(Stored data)
※ ※ ※
-- ==== Sys2Proof/Machine/Ckpt.lean ====
section
/-! DEFINITION. Kept parcels, the checkpoint snapshot, exposure, the drain, the manifest and the ledger area (R344-R352). -/

namespace Sys2Proof.Machine

/-- The key of a parcel: its place in the order of R348, by TILE, LAYER and ELEMENTS, with the residual store behind every
plot. -/
def parcelKey (layer tile elements : Nat) : Nat :=
  ((if layer = 9 then 2 ^ 24 + tile else tile) * 16 + layer) * 2 ^ 32 + elements

/-- LAYER, TILE and ELEMENTS of a key. -/
def keyLayer (k : Nat) : Nat := k / 2 ^ 32 % 16
def keyTile (k : Nat) : Nat := k / 2 ^ 36 % 2 ^ 24
def keyElements (k : Nat) : Nat := k % 2 ^ 32

/-- R348: the leaf of a parcel. -/
def leafOf (k : Nat) (data : List Byte) : List Byte :=
  sha512 ((0 : Byte) :: (leBytes 4 (keyLayer k) ++ leBytes 4 (keyTile k) ++ leBytes 8 (keyElements k)) ++ data)

/-- One level of the tree: pairs joined, a node without a partner moved up. -/
def rootLevel : List (List Byte) → List (List Byte)
  | a :: b :: rest => sha512 ((1 : Byte) :: a ++ b) :: rootLevel rest
  | xs => xs

/-- The root of a list of leaves; of no leaves, SHA-512 of the empty string (R348, R364). -/
def rootOf : Nat → List (List Byte) → List Byte
  | _, [] => sha512 []
  | _, [x] => x
  | 0, x :: _ => x
  | fuel + 1, xs => rootOf fuel (rootLevel xs)

namespace State

def parcelBytes : Nat := 65536

/-! ### Kept regions (R345) -/

def partKept (s : State) (i : Nat) : Bool :=
  s.partPresent i && s.partCommitted i && s.getF (F.LOAM_PART_ATTR.KEEP i) == 1

/-- Parcels of a kept region of a plot: code 0 to 7 a partition, 8 the carried banks; of code 9, those of gleaner `tile`. -/
def regionParcels (s : State) (layer tile : Nat) : List Nat :=
  if layer < 8 then
    (if s.partKept layer then List.range (ceilDiv (s.partSize layer) parcelBytes) else [])
  else if layer = 8 then
    ((List.range (s.padBanks tile)).filter (s.bankCarried tile)).foldl (fun ps b => ps ++ (List.range 16).map (16 * b + ·)) []
  else if layer = 9 then List.range (s.resShare (tile / 32) / parcelBytes)
  else []

/-- Every kept parcel, in the order of its key. -/
def keptKeys (s : State) : List Nat :=
  ((s.plotList.map fun l => ((List.range 9).map fun y => (s.regionParcels y l).map (parcelKey y l)).flatten).flatten) ++
    ((List.range 128).map fun g => (s.regionParcels 9 g).map (parcelKey 9 g)).flatten

/-! ### Copies (R194, R345, R350) -/

/-- A granule of a kept parcel: bytes of the copy or half named. -/
def copyBytes (s : State) (k : Nat) (copyOf : Nat → Nat) : List Byte :=
  let y := keyLayer k
  let t := keyTile k
  let e := keyElements k
  if y < 8 then
    let p := s.siteOf t
    (List.range parcelBytes).map fun i =>
      let off := s.partBase y + e * parcelBytes + i
      SMap.get 0 s.mem.loam (loamKey p (copyOf (granKey p off)) off)
  else if y = 8 then
    let p := s.siteOf t
    (List.range parcelBytes).map fun i => SMap.get 0 s.mem.image (imageKey p (copyOf (16 * t + e / 16)) (e * parcelBytes + i))
  else
    let h := t / 32
    (List.range parcelBytes).map fun i =>
      let off := t % 32 * s.resShare h + e * parcelBytes + i
      SMap.get 0 s.hv.residual (resKey h (copyOf (resGran h off)) off)

/-- The checkpoint copy of a parcel (R345). -/
def ckptBytes (s : State) (k : Nat) : List Byte :=
  let y := keyLayer k
  let m := if y < 8 then s.ckpt.map else if y = 8 then s.ckpt.half else s.ckpt.resMap
  (SMap.find? s.ckpt.held k).getD (s.copyBytes k fun g => b2n (NSet.mem m g))

/-- Carried banks whose current half is half 1, by 16·lid + bank. -/
def halfMap (s : State) : NSet :=
  s.plotList.foldl (fun m l =>
    if s.getF (F.PAD_STATUS.IMAGE_HALF l) = 1 then
      ((List.range (s.padBanks l)).filter (s.bankCarried l)).foldl (fun m b => NSet.insert m (16 * l + b)) m
    else m) []

/-! ### Drain state (R346, R347) -/

def parcel (s : State) (k : Nat) : Option ParcelSt := SMap.find? s.ckpt.parcels k
def modCkpt (s : State) (f : CkptSt → CkptSt) : State := { s with ckpt := f s.ckpt }
def modParcel (s : State) (k : Nat) (f : ParcelSt → ParcelSt) : State :=
  match s.parcel k with
  | none => s
  | some x => s.modCkpt fun c => { c with parcels := SMap.ins c.parcels k (f x) }
def undrained (s : State) : List (Nat × ParcelSt) := s.ckpt.parcels.filter fun x => !x.2.drained
def draining (s : State) : Bool := s.getF F.CKPT_STATUS.DRAINING == 1
/-- Keep CKPT_REMAIN with the parcels. -/
def showRemain (s : State) : State := s.nowF F.CKPT_REMAIN.COUNT s.undrained.length

/-- Parcels exposed and not DRAINED. -/
def exposedLeft (s : State) : Bool := s.ckpt.parcels.any fun x => x.2.exposed && !x.2.drained

/-- Mark a parcel exposed. -/
def expose (s : State) (k : Nat) : State := s.modParcel k fun x => { x with exposed := true }

/-- R346: the parcels whose granules the step left DIRTY become exposed, before the close flips the maps. -/
def exposeDirty (s : State) : State :=
  let s := s.mem.dirty.foldl (fun s g =>
    match s.lidOfSite (g.1 / 2 ^ 24) with
    | none => s
    | some l =>
      let off := g.1 % 2 ^ 24 * 256
      match s.partOf off 1 with
      | none => s
      | some i => s.expose (parcelKey i l ((off - s.partBase i) / parcelBytes))) s
  s.hv.resDirty.foldl (fun s g =>
    let h := g.1 / 2 ^ 32
    let off := g.1 % 2 ^ 32 * 256
    let share := max 1 (s.resShare h)
    s.expose (parcelKey 9 (32 * h + off / share) (off % share / parcelBytes))) s

/-- R346: a close would write a carried bank's image into a half that still holds undrained checkpoint data. -/
def imageBlocked (s : State) : Bool :=
  s.ckpt.parcels.any fun x =>
    keyLayer x.1 == 8 && !x.2.drained &&
      (let t := keyTile x.1
       let b := keyElements x.1 / 16
       s.bankCarried t b && b2n (NSet.mem s.ckpt.half (16 * t + b)) == 1 - s.getF (F.PAD_STATUS.IMAGE_HALF t))

/-- Training steps since the last checkpoint horizon make this one a checkpoint horizon, if the drain has ended (R344). -/
def ckptDue (s : State) : Bool :=
  s.getF F.MODE_CFG.CKPT_MODE == 1 && s.plan.ckpt.isSome &&
    ((s.getF F.MODE_CFG.CKPT_EVERY != 0 && decide (s.getF F.MODE_CFG.CKPT_EVERY ≤ s.getF F.CKPT_STATUS.STEPS_SINCE)) ||
      s.getF F.CKPT_STATUS.NOW_PENDING == 1)

def ckptChannels (s : State) : Nat := s.plan.ckpt.elim 0 (·.channels)
def ckptSeq (s : State) : Nat := s.getF F.CKPT_STATUS.CKPT_SEQ

/-- Queue a segment of KIND 4 for the lanes; with no drain channel it goes to the standby alone (R364). -/
def drainSeg (s : State) (layer tile elements stepS : Nat) (payload : List Byte) : State :=
  if s.ckptChannels = 0 then s
  else s.modCkpt fun c => { c with
    out := c.out ++ [⟨layer, tile, elements, stepS, if layer = 14 then s.ckptSeq else c.seq, payload⟩] }

/-! ### The ledger area (R352) -/

/-- Bytes of the module's ledger area. -/
def ledgerArea (s : State) : Nat := 4 * s.plan.ckpt.elim 0 (·.ledgerUnits) * 2 ^ 26
def ledgerUsed (s : State) : Nat := (s.ckpt.ledger.map (·.2.length)).sum
def showLedger (s : State) : State := s.nowF F.TWIN_STATUS.LEDGER_STEPS s.ckpt.ledger.length
/-- Put a record into the area, if it fits. -/
def ledgerPut (s : State) (stepS : Nat) (rec : List Byte) : State × Bool :=
  if s.ledgerUsed + rec.length ≤ s.ledgerArea then
    ((s.modCkpt fun c => { c with ledger := c.ledger ++ [(stepS, rec)] }).showLedger, true)
  else (s.nowF F.TWIN_STATUS.LEDGER_INCOMPLETE 1, false)
/-- Release every record at or before a checkpoint's step. -/
def ledgerRelease (s : State) (stepS : Nat) : State :=
  (s.modCkpt fun c => { c with ledger := c.ledger.filter fun r => furrowLater r.1 stepS }).showLedger
/-- Drop the record of one step. -/
def ledgerDrop (s : State) (stepS : Nat) : State :=
  (s.modCkpt fun c => { c with ledger := c.ledger.filter fun r => r.1 != stepS }).showLedger

/-! ### The manifest (R348) -/

/-- LOAM_PART_ATTR[i] as a register word. -/
def partAttr (s : State) (i : Nat) : Nat :=
  s.getF (F.LOAM_PART_ATTR.TYPE i) + s.getF (F.LOAM_PART_ATTR.CODEC i) * 2 ^ 4 + s.getF (F.LOAM_PART_ATTR.KEEP i) * 2 ^ 6 +
    s.getF (F.LOAM_PART_ATTR.SRC_FMT i) * 2 ^ 8 + s.getF (F.LOAM_PART_ATTR.SLOT_UNITS i) * 2 ^ 12 +
    s.getF (F.LOAM_PART_ATTR.OVERFLOW_CHUNKS i) * 2 ^ 32

/-- The layout of the kept regions (R345, R365): partitions with KEEP, the plots' carried banks, the residual store. -/
def keptLayout (s : State) : List Nat :=
  ((List.range 8).map fun i => if s.partKept i then [1, s.partAttr i, s.partBase i, s.partSize i] else [0]).flatten ++
    (s.plotList.map fun l => [l, s.getF (F.PAD_CFG.CARRY l)]).flatten ++
    (List.range 4).map fun h => s.getF (F.HV_SEG_CFG.RES_UNITS h)

/-- R348: the LAYOUT digest. -/
def layoutDigest (s : State) : List Byte :=
  sha512 (
    wordsBytes ((List.range 8).map s.partAttr) ++ wordsBytes ((List.range 8).map s.partBase) ++
    wordsBytes ((List.range 8).map s.partSize) ++
    (s.plotList.map fun l => BitVec.ofNat 8 (s.getF (F.PAD_CFG.CARRY l))) ++
    wordsBytes ((List.range 4).map fun h => s.getF (F.HV_SEG_CFG.RES_UNITS h)))

/-- GRID_SHAPE as a register word. -/
def gridShape (s : State) : Nat :=
  s.getF F.GRID_SHAPE.PRODUCT_GRADE + s.getF F.GRID_SHAPE.CONFIG_GRADE * 4 + s.getF F.GRID_SHAPE.SEAM_MODE * 16 +
    s.getF F.GRID_SHAPE.X_DIM * 2 ^ 16 + s.getF F.GRID_SHAPE.Y_DIM * 2 ^ 28 + s.getF F.GRID_SHAPE.HOLE_COUNT * 2 ^ 40

def planDigest (s : State) : List Byte := wordsBytes ((List.range 8).map fun i => s.getF (F.PLAN_DIGEST.DIGEST i))

/-- The manifest of the snapshot, with its root. -/
def manifestOf (s : State) (root : List Byte) : List Byte :=
  let head := wordsBytes [
      0xC4E70A11 + 1 * 2 ^ 32, s.man.serial, s.ckpt.stepS, s.ckpt.commitMeridian, s.gridShape, s.ckpt.parcels.length,
      s.ckpt.seq, 0] ++ root ++ s.planDigest ++ s.layoutDigest
  head ++ Ed25519.sign s.man.secret head

/-- A parcel has reached the shared store, and the standby if there is one (R347). -/
def parcelGone (s : State) (x : ParcelSt) : Bool := x.drained && x.sent && (x.acked || !s.isPaired)

/-- When every parcel is DRAINED and sent, the manifest goes out and the ledger records up to the checkpoint are released (R348,
R352). -/
def emitManifest (s : State) : State :=
  let root := rootOf 64 ((s.ckpt.leaves).map (·.2))
  let m := s.manifestOf root
  let s := s.modCkpt fun c => { c with
    told := true, manifests := (c.manifests ++ [(c.seq, m)]).drop ((c.manifests.length + 1) - 4) }
  let s := (List.range 8).foldl (fun s i => s.keepF (F.CKPT_ROOT.ROOT i) (wordField root i 0 64)) s
  ((s.drainSeg 15 0 0 s.ckpt.stepS m).twinSend (.manifest m)).ledgerRelease s.ckpt.stepS

/-- What has gone needs no staging; the manifest follows the last parcel sent, and the drain ends with the last acknowledgement that
a standby owes (R347, R348). A checkpoint that lost a parcel never completes (R365). -/
def checkDrain (s : State) : State :=
  if s.draining then
    let gone := (s.ckpt.parcels.filter fun x => s.parcelGone x.2).map (·.1)
    let s := s.modCkpt fun c => { c with stage := c.stage.filter fun x => !gone.contains x.1 }
    let s := if !s.ckpt.told && !s.ckpt.broken && s.ckpt.parcels.all fun x => x.2.drained && x.2.sent then s.emitManifest else s
    if s.ckpt.told && s.ckpt.parcels.all fun x => s.parcelGone x.2 then s.nowF F.CKPT_STATUS.DRAINING 0 else s
  else s

def parcelSent (s : State) (k : Nat) : State := (s.modParcel k fun x => { x with sent := true }).checkDrain
def parcelAcked (s : State) (k : Nat) : State := (s.modParcel k fun x => { x with acked := true }).checkDrain

/-! ### The snapshot (R345) -/

/-- The checkpoint snapshot, inside the close of a checkpoint horizon and after the maps have flipped. -/
def snapshot (s : State) : State :=
  let keys := s.keptKeys
  let s := s.modCkpt fun c => { c with
    parcels := keys.foldl (fun m k => SMap.ins m k ⟨false, false, false, false, false⟩) [],
    map := s.mem.cur, half := s.halfMap, resMap := s.hv.resCur, leaves := [], stage := [], broken := false,
    commitMeridian := s.meridian, stepS := s.step.stepS, seq := s.ckptSeq + 1, told := false, held := [], hseq := [] }
  let s := s.nowF F.CKPT_STATUS.CKPT_SEQ (s.ckptSeq + 1)
  let s := s.nowF F.CKPT_STEP.STEP_S s.step.stepS
  let s := s.nowF F.CKPT_STATUS.STEPS_SINCE 0
  let s := s.nowF F.CKPT_STATUS.NOW_PENDING 0
  let s := s.nowF F.CKPT_STATUS.DEFERRED 0
  ((s.nowF F.CKPT_STATUS.DRAINING 1).showRemain).checkDrain

/-! ### The fabric leg (R347) -/

/-- Bytes of staging left for parcels: the staging area less the ledger area. -/
def stagingArea (s : State) : Nat :=
  ((List.range 4).map fun h => s.getF (F.HL_PART.STAGE_UNITS h)).sum * 2 ^ 26 - s.ledgerArea
def stagingFull (s : State) : Bool := decide (s.stagingArea < (s.ckpt.stage.length + 1) * parcelBytes)

/-- R347: the next parcel in the order of the drain. -/
def nextParcel (s : State) : Option Nat :=
  let left (k : Nat) : Bool := match s.parcel k with
    | some x => !x.drained && !x.failed
    | none => false
  let exposed := (List.find? (fun x => x.2.exposed && !x.2.drained && !x.2.failed) s.ckpt.parcels).map (·.1)
  let listed : Option Nat := ((s.plan.ckpt.elim [] (·.order)).foldl (fun (r : Option Nat) o =>
    match r with
    | some k => some k
    | none =>
      let tiles := if o.1 = 9 then List.range 128 else s.plotList
      ((tiles.map fun t => (List.range o.2.2).map fun i => parcelKey o.1 t (o.2.1 + i)).flatten).find? left) none)
  let inOrder (y : Nat) : Option Nat := (List.find? (fun x => keyLayer x.1 == y && left x.1) s.ckpt.parcels).map (·.1)
  exposed <|> listed <|> ((List.range 10).findSome? inOrder)

/-- The fabric leg can run: the fabric holds no step data (R347). -/
def fabricFree (s : State) : Bool :=
  s.step.phase == .idle || s.step.phase == .substituting ||
    (s.step.phase == .running && decide (s.step.granted = 0) && s.step.copyHeld) ||
    (s.step.phase == .closing && s.imageBlocked)

/-- PARCEL_DRAINED: the fabric leg of the next parcel ends; `readable` is false where its checkpoint copy cannot be read
(R365). -/
def parcelDrained (s : State) (readable : Bool) : State :=
  if s.draining && s.fabricFree && !s.stagingFull then
    match s.nextParcel with
    | none => s
    | some k =>
      if !readable then
        (s.modParcel k fun x => { x with failed := true }).modCkpt fun c => { c with broken := true }
      else
        let bs := s.ckptBytes k
        let noLane := s.ckptChannels == 0
        let noTwin := !s.isPaired
        let s := s.modParcel k fun x => { x with drained := true, sent := noLane, acked := noTwin }
        let s := s.modCkpt fun c => { c with leaves := SMap.ins c.leaves k (leafOf k bs), stage := SMap.ins c.stage k bs }
        let s := if s.inAttempt then { s with step := { s.step with drained := s.step.drained + parcelBytes } } else s
        let s := s.drainSeg (keyLayer k) (keyTile k) (keyElements k) s.ckpt.stepS bs
        let s := s.twinSend (.parcel k bs)
        s.showRemain.checkDrain
  else s

/-- The COPY term at a step's first furrow (R346). -/
def copyTerm (s : State) : Bool :=
  s.step.eval || decide (0 < s.step.granted) || (!s.exposedLeft && decide (s.step.slice ≤ s.step.drained))

end State

/-- PARCEL_DRAINED (R347, R348, R365). -/
def execParcelDrained (readable : Bool) (s : State) : Out := s.answer (s.parcelDrained readable)

end Sys2Proof.Machine
end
※ ※ ※
• Problem to solve: For each line of the entries that includes "wordsBytes", show that line.

• Output for this exercise:
    wordsBytes ((List.range 8).map s.partAttr) ++ wordsBytes ((List.range 8).map s.partBase) ++
    wordsBytes ((List.range 8).map s.partSize) ++
    wordsBytes ((List.range 4).map fun h => s.getF (F.HV_SEG_CFG.RES_UNITS h)))
def planDigest (s : State) : List Byte := wordsBytes ((List.range 8).map fun i => s.getF (F.PLAN_DIGEST.DIGEST i))
  let head := wordsBytes [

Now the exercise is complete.